Task details >>
Go to the line containing "ras := if wide" in the records below and print it and every following line exactly, on through the line containing "def Dev.alertBits (d", then stop.

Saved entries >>
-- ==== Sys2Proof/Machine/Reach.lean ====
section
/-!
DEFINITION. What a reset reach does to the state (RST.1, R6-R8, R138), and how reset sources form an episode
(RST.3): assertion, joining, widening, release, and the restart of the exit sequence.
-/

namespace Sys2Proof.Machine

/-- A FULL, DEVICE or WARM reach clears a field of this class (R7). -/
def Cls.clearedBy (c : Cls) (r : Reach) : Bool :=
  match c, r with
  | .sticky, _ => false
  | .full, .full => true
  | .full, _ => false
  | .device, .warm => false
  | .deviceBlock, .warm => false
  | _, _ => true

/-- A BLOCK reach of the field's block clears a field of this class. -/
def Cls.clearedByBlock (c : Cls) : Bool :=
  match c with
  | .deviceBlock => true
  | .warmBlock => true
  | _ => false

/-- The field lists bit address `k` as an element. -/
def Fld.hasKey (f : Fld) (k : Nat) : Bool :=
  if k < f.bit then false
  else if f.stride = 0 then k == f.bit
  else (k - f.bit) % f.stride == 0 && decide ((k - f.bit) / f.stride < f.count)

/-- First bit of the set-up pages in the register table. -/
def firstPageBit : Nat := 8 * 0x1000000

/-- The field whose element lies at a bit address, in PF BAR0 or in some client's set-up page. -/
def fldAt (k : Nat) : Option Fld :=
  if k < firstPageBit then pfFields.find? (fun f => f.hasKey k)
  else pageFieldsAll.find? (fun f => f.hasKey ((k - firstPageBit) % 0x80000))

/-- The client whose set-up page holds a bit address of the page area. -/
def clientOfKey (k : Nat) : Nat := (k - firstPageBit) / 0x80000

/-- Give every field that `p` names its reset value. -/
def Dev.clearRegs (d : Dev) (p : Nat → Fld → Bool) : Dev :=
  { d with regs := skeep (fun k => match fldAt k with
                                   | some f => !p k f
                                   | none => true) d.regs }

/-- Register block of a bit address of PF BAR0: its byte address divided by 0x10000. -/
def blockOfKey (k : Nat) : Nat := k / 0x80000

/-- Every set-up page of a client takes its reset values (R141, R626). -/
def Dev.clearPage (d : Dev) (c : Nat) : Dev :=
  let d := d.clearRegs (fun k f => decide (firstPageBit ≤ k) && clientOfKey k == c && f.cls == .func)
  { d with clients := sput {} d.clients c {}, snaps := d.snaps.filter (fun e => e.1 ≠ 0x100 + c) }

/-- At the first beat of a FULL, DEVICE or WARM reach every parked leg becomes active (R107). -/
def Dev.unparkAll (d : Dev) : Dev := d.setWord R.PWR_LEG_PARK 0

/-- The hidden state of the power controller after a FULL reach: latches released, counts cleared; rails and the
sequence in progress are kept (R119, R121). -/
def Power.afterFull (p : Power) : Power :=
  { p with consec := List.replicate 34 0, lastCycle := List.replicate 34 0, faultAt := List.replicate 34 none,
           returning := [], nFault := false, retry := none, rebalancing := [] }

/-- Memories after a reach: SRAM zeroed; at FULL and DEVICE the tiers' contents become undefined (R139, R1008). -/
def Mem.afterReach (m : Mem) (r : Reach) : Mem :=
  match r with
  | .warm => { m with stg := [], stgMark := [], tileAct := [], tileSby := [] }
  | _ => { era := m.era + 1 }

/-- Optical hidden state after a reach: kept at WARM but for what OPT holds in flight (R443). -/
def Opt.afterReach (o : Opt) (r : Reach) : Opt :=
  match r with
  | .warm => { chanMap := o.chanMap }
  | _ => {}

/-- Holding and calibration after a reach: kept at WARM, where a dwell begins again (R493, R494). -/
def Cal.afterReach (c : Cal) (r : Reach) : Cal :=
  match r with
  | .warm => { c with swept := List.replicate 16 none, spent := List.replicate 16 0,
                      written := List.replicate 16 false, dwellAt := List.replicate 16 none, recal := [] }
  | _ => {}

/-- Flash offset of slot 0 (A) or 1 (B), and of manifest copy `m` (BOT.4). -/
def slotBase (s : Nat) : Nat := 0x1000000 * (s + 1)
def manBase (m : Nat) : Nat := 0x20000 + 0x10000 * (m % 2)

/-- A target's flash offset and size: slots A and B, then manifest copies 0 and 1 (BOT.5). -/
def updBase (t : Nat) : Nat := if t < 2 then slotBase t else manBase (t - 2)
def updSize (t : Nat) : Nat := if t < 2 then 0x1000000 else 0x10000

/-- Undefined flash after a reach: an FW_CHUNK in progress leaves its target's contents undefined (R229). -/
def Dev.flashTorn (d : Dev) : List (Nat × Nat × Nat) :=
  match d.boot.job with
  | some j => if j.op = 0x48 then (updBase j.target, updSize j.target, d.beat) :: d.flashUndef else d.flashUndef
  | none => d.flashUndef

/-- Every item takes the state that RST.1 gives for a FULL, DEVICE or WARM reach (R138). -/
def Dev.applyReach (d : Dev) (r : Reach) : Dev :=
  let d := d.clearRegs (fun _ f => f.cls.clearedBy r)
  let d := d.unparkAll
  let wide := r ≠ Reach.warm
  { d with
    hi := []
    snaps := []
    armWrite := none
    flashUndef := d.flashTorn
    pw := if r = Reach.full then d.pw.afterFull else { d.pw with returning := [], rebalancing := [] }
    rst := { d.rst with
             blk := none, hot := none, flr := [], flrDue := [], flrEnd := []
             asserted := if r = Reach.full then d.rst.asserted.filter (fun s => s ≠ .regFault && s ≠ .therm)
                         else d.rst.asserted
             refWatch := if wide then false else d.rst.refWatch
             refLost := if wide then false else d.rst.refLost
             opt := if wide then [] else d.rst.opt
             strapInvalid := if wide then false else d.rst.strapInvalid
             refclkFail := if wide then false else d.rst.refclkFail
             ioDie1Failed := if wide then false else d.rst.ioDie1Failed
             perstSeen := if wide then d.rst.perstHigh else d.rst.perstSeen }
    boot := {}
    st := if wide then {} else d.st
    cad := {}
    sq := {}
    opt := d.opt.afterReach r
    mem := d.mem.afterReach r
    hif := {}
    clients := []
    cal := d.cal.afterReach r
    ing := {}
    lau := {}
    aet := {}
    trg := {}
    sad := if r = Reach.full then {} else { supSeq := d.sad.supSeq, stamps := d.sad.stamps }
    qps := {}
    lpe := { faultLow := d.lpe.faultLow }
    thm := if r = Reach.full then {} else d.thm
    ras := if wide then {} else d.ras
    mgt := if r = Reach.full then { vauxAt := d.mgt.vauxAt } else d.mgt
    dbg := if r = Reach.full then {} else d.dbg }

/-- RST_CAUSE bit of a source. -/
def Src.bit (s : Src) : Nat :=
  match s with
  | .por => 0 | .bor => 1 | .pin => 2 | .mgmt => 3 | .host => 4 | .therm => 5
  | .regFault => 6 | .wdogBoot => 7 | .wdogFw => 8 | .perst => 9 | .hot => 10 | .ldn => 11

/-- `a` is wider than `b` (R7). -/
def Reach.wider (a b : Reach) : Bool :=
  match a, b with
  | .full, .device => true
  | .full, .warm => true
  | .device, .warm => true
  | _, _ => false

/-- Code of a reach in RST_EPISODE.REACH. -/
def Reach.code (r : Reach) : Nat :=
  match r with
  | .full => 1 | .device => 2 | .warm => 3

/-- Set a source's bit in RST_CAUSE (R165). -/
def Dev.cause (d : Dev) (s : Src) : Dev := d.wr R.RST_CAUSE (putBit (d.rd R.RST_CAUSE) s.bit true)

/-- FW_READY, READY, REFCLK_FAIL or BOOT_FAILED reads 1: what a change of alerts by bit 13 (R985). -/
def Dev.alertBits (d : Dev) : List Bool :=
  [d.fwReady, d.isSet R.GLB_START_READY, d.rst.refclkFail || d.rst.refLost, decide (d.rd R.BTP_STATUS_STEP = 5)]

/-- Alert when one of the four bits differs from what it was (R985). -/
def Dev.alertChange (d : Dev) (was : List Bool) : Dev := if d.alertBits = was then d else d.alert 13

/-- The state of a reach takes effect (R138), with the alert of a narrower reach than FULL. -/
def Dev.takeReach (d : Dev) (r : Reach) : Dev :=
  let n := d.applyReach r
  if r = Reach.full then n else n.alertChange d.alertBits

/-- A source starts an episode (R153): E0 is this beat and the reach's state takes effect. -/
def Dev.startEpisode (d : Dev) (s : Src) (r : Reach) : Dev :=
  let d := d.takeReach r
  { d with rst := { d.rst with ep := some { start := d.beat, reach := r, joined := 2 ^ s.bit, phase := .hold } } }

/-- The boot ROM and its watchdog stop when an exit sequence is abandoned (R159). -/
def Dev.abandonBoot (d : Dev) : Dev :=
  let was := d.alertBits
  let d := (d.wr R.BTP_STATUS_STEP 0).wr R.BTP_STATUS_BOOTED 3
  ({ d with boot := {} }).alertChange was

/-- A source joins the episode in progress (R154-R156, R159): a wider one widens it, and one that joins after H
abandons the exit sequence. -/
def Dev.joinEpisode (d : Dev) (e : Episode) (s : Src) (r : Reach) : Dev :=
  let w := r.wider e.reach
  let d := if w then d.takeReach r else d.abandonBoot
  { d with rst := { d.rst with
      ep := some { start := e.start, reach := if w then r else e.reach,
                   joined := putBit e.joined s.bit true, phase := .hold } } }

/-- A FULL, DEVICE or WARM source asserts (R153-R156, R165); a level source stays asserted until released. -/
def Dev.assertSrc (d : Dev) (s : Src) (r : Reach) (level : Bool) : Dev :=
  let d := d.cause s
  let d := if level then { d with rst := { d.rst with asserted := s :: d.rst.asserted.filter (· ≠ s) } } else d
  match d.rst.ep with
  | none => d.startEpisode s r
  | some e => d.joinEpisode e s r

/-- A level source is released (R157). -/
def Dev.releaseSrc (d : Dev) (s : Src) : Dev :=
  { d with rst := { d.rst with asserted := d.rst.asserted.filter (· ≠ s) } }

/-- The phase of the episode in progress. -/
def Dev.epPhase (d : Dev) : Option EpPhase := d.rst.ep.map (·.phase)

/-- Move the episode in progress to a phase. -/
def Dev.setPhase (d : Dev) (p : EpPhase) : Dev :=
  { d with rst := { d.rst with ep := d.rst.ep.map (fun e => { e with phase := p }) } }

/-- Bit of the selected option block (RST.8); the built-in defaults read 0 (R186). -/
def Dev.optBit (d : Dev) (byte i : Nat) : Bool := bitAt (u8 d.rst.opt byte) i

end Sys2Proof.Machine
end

...

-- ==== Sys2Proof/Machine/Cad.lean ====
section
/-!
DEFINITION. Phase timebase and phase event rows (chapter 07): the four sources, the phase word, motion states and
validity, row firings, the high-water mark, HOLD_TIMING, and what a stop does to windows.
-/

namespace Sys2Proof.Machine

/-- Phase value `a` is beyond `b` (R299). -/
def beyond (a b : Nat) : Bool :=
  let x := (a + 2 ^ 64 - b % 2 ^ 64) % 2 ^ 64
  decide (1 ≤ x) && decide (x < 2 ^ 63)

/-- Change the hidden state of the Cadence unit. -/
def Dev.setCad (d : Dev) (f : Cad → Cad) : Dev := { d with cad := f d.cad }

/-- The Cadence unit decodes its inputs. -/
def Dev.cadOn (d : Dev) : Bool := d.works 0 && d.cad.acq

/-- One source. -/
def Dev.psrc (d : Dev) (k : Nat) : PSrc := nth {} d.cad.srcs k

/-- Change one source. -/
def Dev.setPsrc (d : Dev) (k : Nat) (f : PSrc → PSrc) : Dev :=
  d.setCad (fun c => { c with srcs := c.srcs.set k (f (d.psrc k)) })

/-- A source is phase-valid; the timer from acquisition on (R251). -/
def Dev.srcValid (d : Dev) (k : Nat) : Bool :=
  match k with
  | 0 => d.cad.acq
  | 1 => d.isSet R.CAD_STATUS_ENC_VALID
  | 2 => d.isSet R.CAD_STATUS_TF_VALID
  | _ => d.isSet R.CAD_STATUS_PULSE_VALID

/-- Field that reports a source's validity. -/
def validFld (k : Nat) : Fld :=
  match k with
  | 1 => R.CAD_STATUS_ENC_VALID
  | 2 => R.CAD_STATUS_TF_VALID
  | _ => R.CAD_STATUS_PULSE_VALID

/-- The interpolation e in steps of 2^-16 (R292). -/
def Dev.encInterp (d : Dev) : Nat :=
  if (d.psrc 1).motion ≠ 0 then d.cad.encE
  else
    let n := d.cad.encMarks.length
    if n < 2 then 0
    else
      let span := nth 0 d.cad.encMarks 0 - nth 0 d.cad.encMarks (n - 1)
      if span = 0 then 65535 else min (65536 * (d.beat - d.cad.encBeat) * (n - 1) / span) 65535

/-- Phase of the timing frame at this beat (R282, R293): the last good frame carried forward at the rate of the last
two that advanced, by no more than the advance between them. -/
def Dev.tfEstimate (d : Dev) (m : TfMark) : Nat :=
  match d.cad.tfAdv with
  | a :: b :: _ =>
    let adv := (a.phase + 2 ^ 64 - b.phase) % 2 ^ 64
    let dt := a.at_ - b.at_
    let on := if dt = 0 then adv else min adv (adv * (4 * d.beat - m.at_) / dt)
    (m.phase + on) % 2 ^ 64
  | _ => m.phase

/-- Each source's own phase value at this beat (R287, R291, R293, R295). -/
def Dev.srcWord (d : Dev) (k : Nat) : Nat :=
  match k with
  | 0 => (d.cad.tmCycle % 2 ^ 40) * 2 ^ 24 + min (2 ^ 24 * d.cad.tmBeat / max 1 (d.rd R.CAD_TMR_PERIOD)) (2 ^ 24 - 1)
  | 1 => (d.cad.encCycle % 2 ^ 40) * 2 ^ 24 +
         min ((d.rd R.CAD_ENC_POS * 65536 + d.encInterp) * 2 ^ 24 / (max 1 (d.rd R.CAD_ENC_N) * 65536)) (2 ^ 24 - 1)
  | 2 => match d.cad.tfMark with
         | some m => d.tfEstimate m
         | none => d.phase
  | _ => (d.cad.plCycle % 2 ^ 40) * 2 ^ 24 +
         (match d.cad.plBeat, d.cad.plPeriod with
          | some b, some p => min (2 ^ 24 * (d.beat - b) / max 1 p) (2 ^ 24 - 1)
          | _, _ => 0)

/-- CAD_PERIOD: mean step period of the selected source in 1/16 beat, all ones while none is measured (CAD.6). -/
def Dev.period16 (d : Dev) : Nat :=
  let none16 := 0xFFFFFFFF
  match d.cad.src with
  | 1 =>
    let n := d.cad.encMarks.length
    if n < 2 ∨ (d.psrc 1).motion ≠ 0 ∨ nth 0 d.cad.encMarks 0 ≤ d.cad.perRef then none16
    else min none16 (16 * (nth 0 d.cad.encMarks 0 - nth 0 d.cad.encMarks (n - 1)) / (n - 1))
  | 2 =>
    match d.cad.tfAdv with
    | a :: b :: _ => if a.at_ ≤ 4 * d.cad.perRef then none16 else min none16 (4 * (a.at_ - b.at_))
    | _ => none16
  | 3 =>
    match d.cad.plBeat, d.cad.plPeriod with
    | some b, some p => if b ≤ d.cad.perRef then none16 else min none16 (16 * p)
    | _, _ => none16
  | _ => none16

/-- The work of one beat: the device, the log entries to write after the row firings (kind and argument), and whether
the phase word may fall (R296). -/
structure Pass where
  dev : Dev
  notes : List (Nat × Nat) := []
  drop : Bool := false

Response to this exercise >>
    ras := if wide then {} else d.ras
    mgt := if r = Reach.full then { vauxAt := d.mgt.vauxAt } else d.mgt
    dbg := if r = Reach.full then {} else d.dbg }

/-- RST_CAUSE bit of a source. -/
def Src.bit (s : Src) : Nat :=
  match s with
  | .por => 0 | .bor => 1 | .pin => 2 | .mgmt => 3 | .host => 4 | .therm => 5
  | .regFault => 6 | .wdogBoot => 7 | .wdogFw => 8 | .perst => 9 | .hot => 10 | .ldn => 11

/-- `a` is wider than `b` (R7). -/
def Reach.wider (a b : Reach) : Bool :=
  match a, b with
  | .full, .device => true
  | .full, .warm => true
  | .device, .warm => true
  | _, _ => false

/-- Code of a reach in RST_EPISODE.REACH. -/
def Reach.code (r : Reach) : Nat :=
  match r with
  | .full => 1 | .device => 2 | .warm => 3

/-- Set a source's bit in RST_CAUSE (R165). -/
def Dev.cause (d : Dev) (s : Src) : Dev := d.wr R.RST_CAUSE (putBit (d.rd R.RST_CAUSE) s.bit true)

/-- FW_READY, READY, REFCLK_FAIL or BOOT_FAILED reads 1: what a change of alerts by bit 13 (R985). -/
def Dev.alertBits (d : Dev) : List Bool :=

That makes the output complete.